(Material for this task begins)

-- ==== Sys2Proof/Machine/Resil.lean ====
section
/-! DEFINITION. Seams, fences, restores and the rerun (R358-R370, R377, R379, R380), and scrub passes (R203). -/
namespace Sys2Proof.Machine

/-! ## Seam states (R366) -/

/-- Unfolded members that count as lost: fenced, with their Seams step done (R364). -/
def lostOf (s : State) (m : Seam) : List Nat := (lostMembers s m).filter (fun n => !s.seamsDue.contains n)

/-- Parities that can serve. -/
def parities (s : State) (m : Seam) : Nat := b2n (!fenced s m.pa || s.seamsDue.contains m.pa) + b2n (pbServes s m)

/-- The state of a seam by its losses (R366, R437; log 33). -/
def seamState (s : State) (m : Seam) : Nat :=
  let k := (lostOf s m).length
  let p := parities s m
  if m.st = 0 ∨ m.st = 5 then m.st
  else if p < k then 5
  else if m.st = 3 then 3
  else if 0 < k then 2
  else if p = 0 ∨ (!endurance s && fenced s m.pb && !s.seamsDue.contains m.pb) then 4 else 1

/-- Every seam takes its state; one that enters LOST raises a fatal-module record (R366). -/
def settleSeams (s : State) : State :=
  settleGate (s.seams.foldl (fun s (i, m) =>
    let st := seamState s m
    let s := s.setSeam i { m with st := st }
    let inj := (m.members ++ [m.pa, m.pb]).any (fun n => fenced s n && (s.plant n).lostInj)
    if st = 5 ∧ m.st ≠ 5 then raiseErr s 0x0A05 3 33 (unitOf 9 i) none i 0 inj else s) s)

/-- Stack offsets, in 64-byte units, at which some region of a seam holds a byte or an uncorrectable unit in the covered range. -/
def seamUnits (s : State) (m : Seam) : List Nat :=
  let rs := m.members ++ [m.pa, m.pb]
  let at' := fun (h : Nat) => inStack h && rs.contains (regionOf h) && decide (m.off ≤ h % 0x2000000000 ∧ h % 0x2000000000 < m.off + m.len)
  let put := fun (l : List Nat) (h : Nat) => if at' h then setIns (h % 0x2000000000 / 64 * 64) l else l
  s.marks.foldl (fun l e => put l e.1) (s.mem.foldl (fun l e => put l e.1) [])

/-- Parity bytes of the unit at offset `o` over the members in force (R359): pa, or pb. -/
def parityUnit (s : State) (m : Seam) (pb : Bool) (o : Nat) : List Byte :=
  (range' o 64).map (fun i =>
    (m.members.filter (fun n => !m.folded.contains n)).foldl (fun v n =>
      let b := peek s (stackBase n + i)
      v ^^^ (if pb then gfMul (gPow (m.members.idxOf n)) b else b)) 0)

/-- The bytes of the unit at home `h` as a read finds them, its marks met and corrected on the way (R192, R202); none where it is
uncorrectable. -/
def unitRead (s : State) (h : Nat) : Option (List Byte) × State :=
  match readPiece s (noStep (regionOf h)) h 64 with
  | (.ok b, s) => (some b, s)
  | (.error _, s) => (none, s)

/-- The unit at home `h` is read, and takes `want` where it holds something else: is that so? One that cannot be read is left to R379. -/
def matchUnit (s : State) (h : Nat) (want : List Byte) : Bool × State :=
  match unitRead s h with
  | (none, s) => (false, s)
  | (some b, s) => if b = want then (false, s) else (true, replaceUnit s h want)
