/-- Read-only fields of a word that are not kept in the register file. -/
def liveFields (s : State) : RegPlace → List (Fld × Nat)
  | .global off =>
    match off with
    | 0x0808 => [(gateVotersVoters, maskOf (voters s))]
    | 0x1808 => [(pwrCuffEffCuffW, effModule s)]
    | 0x1810 => [(pwrConvConvUp, convUp s)]
    | 0x1C08 => [(regionStateRstate, regionStates s)]
    | 0x2008 => [(seamStateState, seamStates s)]
    | 0x4400 => [(errStatusFill, s.errq.length)]
    | _ => []
  | .region r off =>
    if 0x100000 ≤ off ∧ off < 0x100200 ∧ off % 0x40 = 0x20 then
      let q := (off - 0x100000) / 0x40
      [(qStatusWaiting r q, b2n (headWaits s r q)), (qStatusLive r q, liveOf (s.hub r) q)]
    else if 0x101000 ≤ off ∧ off < 0x101400 ∧ off % 0x40 = 0x20 then
      let c := (off - 0x101000) / 0x40
      [(cqStatusFullStall r c, b2n ((s.hub r).reqs.any (fun x => decide (x.cq = c) && writesRecord s r x && cqFull s r c)))]
    else if 0x200000 ≤ off ∧ off < 0x200300 then
      let x := (off - 0x200000) / 8
      let c := s.cluster r x
      [(mxeXstatTqFill r x, c.tq.length), (mxeXstatBusy r x, b2n c.mxe.isSome), (mxeXstatHeld r x, b2n c.held.isSome)]
    else if 0x201000 ≤ off ∧ off < 0x201300 then
      let x := (off - 0x201000) / 8
      [(veXstatBusy r x, b2n (s.cluster r x).ve.isSome)]
    else if 0x300040 ≤ off ∧ off < 0x300050 then
      let d := (off - 0x300040) / 8
      let u := (s.upe r d).run
      [(upeStatBusy r d, b2n u.isSome), (upeStatWaitVerdict r d, b2n (u.any (fun x => decide (x.phase = 0))))]
    else if 0x380000 ≤ off ∧ off < 0x380010 then
      let d := (off - 0x380000) / 8
      let l := retUnits s (2 * r + d)
      [(llmLayoutParts r d, partsOf s (2 * r + d)), (llmLayoutRetMask r d, maskOf l),
       (llmLayoutRetAcc r d, maskOf (l.filter (fun u => decide (unitMode s (2 * r + d) u = 3))))]
    else if 0x400000 ≤ off ∧ off < 0x404000 then
      let h := (off - 0x400000) / 0x100
      let c := s.chan r h
      if off % 0x100 = 0x10 then
        [(chStatusBusy r h, b2n c.xfer.isSome), (chStatusBarWait r h, b2n (c.xfer.any (·.barWait))), (chStatusFifoFill r h, c.fifo.length)]
      else if off % 0x100 = 0x18 then [(chOffsetNextOff r h, (c.xfer.map (·.next)).getD 0)] else []
    else
      match off with
      | 0x300018 =>
        let f := s.flow r
        let open' := fun (l : List Nat) => l.filter (fun t => decide (f.done ≤ t))
        [(dfStatusNfEven r, b2n ((open' f.nf).any (fun t => decide (t % 2 = 0)))), (dfStatusNfOdd r, b2n ((open' f.nf).any (fun t => decide (t % 2 = 1)))),
         (dfStatusFailPend r, b2n !(open' f.fail).isEmpty)]
      | 0x300020 =>
        [(panStatusOccupancy r, occupancy (s.pan r).entries), (panStatusEntries r, (s.pan r).entries.length), (panStatusPolicy r, panPolicy s r)]
      | 0x340018 => [(predStatPredBusy r, b2n ((List.range 96).any (fun cl => (s.cluster r cl).pred.isSome)))]
      | 0x480000 =>
        [(stopStatFreewheel r, b2n (freewheels s r)), (stopStatPosition r, posOf r), (stopStatHeldSig r, (s.stop r).signals.length)]
      | 0x500008 => [(pwrRcuffEffRcuffW r, (effRegion s r).getD 0)]
      | _ => []
  | .die k off =>
    if off = 0x480000 then [(stopStatPosition (32 + k), posOf (32 + k)), (stopStatHeldSig (32 + k), (s.stop (32 + k)).signals.length)]
    else if 0x100000 ≤ off ∧ off < 0x101000 ∧ off % 0x100 = 0x08 then
      let p := (off - 0x100000) / 0x100
      [(portStatHeld k p, b2n (heldHalf s (16 * k + p) 0 || (breakout s (16 * k + p) && heldHalf s (16 * k + p) 1))),
        (portStatMacsecUp k p, b2n (!(s.sec (16 * k + p) 0).rx.isEmpty) + 2 * b2n (!(s.sec (16 * k + p) 1).rx.isEmpty))]
    else []
  | .mirror _ => []

/-! ## Reads -/

/-- What a read of a field returns: write-only fields read zero. -/
def readField (s : State) (live : List (Fld × Nat)) (f : Fld) : Nat :=
  match live.find? (fun e => decide (e.1 = f)) with
  | some e => e.2 % 2 ^ f.w
  | none => if f.ty = .wo then 0 else s.get f

/-- Registers that are served while their region is parked or off: ring stop, power, and clocks (R351). -/
def alwaysServed (off : Nat) : Bool :=
  decide (0x480000 ≤ off ∧ off < 0x4800A8 ∨ 0x500000 ≤ off ∧ off < 0x500020 ∨ 0x580000 ≤ off ∧ off < 0x5801E0)

/-- Is a word of a block served (R351, R448, R424, R417)? One that is not reads zero and ignores writes. -/
def served (s : State) : RegPlace → Bool
  | .global _ => true
  | .region r off => built s r && (alwaysServed off || decide (mapSt s r = .running))
  | .die k _ => !s.pdOff.contains k
  | .mirror _ => meterFitted s

/-- A word of a stretch of bytes. -/
def wordOf (b : List Byte) (o : Nat) : Nat := getLe b o 8

/-- Words that hold bytes: certificates, the quote, the head record, tables, the mirror. -/
def byteWord (s : State) : RegPlace → Option Nat
  | .global off =>
    if 0x3000 ≤ off ∧ off < 0x3340 then some (wordOf s.idCert (off - 0x3000))
    else if 0x3400 ≤ off ∧ off < 0x37A0 then some (wordOf s.quote (off - 0x3400))
    else if 0x3800 ≤ off ∧ off < 0x3B40 then some (wordOf s.ktCert (off - 0x3800))
    else if 0x4440 ≤ off ∧ off < 0x4470 then some (wordOf ((s.errq.head?.map errBytes).getD []) (off - 0x4440))
    else none
  | .die k off =>
    if 0x200000 ≤ off ∧ off < 0x210000 then
      let p := 1024 * k + (off - 0x200000) / 0x40
      let x := s.peer p
      let e := patch x.entry 0 (natLe 1 (getLe x.entry 0 1 % 4 + 4 * b2n x.err))
      some (wordOf e (off % 0x40))
    else if 0x300000 ≤ off ∧ off < 0x308000 then some (wordOf (s.strm (1024 * k + (off - 0x300000) / 0x20)).entry (off % 0x20))
    else if 0x400000 ≤ off ∧ off < 0x402000 ∧ 0x800 ≤ off % 0x1000 ∧ off % 0x1000 < 0xB40 then
      some (wordOf (s.bay (2 * k + (off - 0x400000) / 0x1000)).cert (off % 0x1000 - 0x800))
    else none
  | .mirror off =>
    if off < 0x240 then some (wordOf s.mirror.reading off)
    else if 0x400 ≤ off ∧ off < 0x610 then some (wordOf s.mirror.swid (off - 0x400))
    else if 0x800 ≤ off ∧ off < 0xB40 then some (wordOf s.mirror.cert (off - 0x800))
    else if 0x100000 ≤ off ∧ off < 0x200000 then some (wordOf (tabGet [] ((off - 0x100000) / 128) s.mirror.log) (off % 128))
    else none
  | .region _ _ => none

(Material for this task ends)

:: Prompt ::
Retype the portion of the data above that starts on the line with "passes (R203). -/" and finishes on the line with "let k := (lostOf s m).length", including both of those lines.

:: Written answer ::
/-! DEFINITION. Seams, fences, restores and the rerun (R358-R370, R377, R379, R380), and scrub passes (R203). -/
namespace Sys2Proof.Machine

/-! ## Seam states (R366) -/

/-- Unfolded members that count as lost: fenced, with their Seams step done (R364). -/
def lostOf (s : State) (m : Seam) : List Nat := (lostMembers s m).filter (fun n => !s.seamsDue.contains n)

/-- Parities that can serve. -/
def parities (s : State) (m : Seam) : Nat := b2n (!fenced s m.pa || s.seamsDue.contains m.pa) + b2n (pbServes s m)

/-- The state of a seam by its losses (R366, R437; log 33). -/
def seamState (s : State) (m : Seam) : Nat :=
  let k := (lostOf s m).length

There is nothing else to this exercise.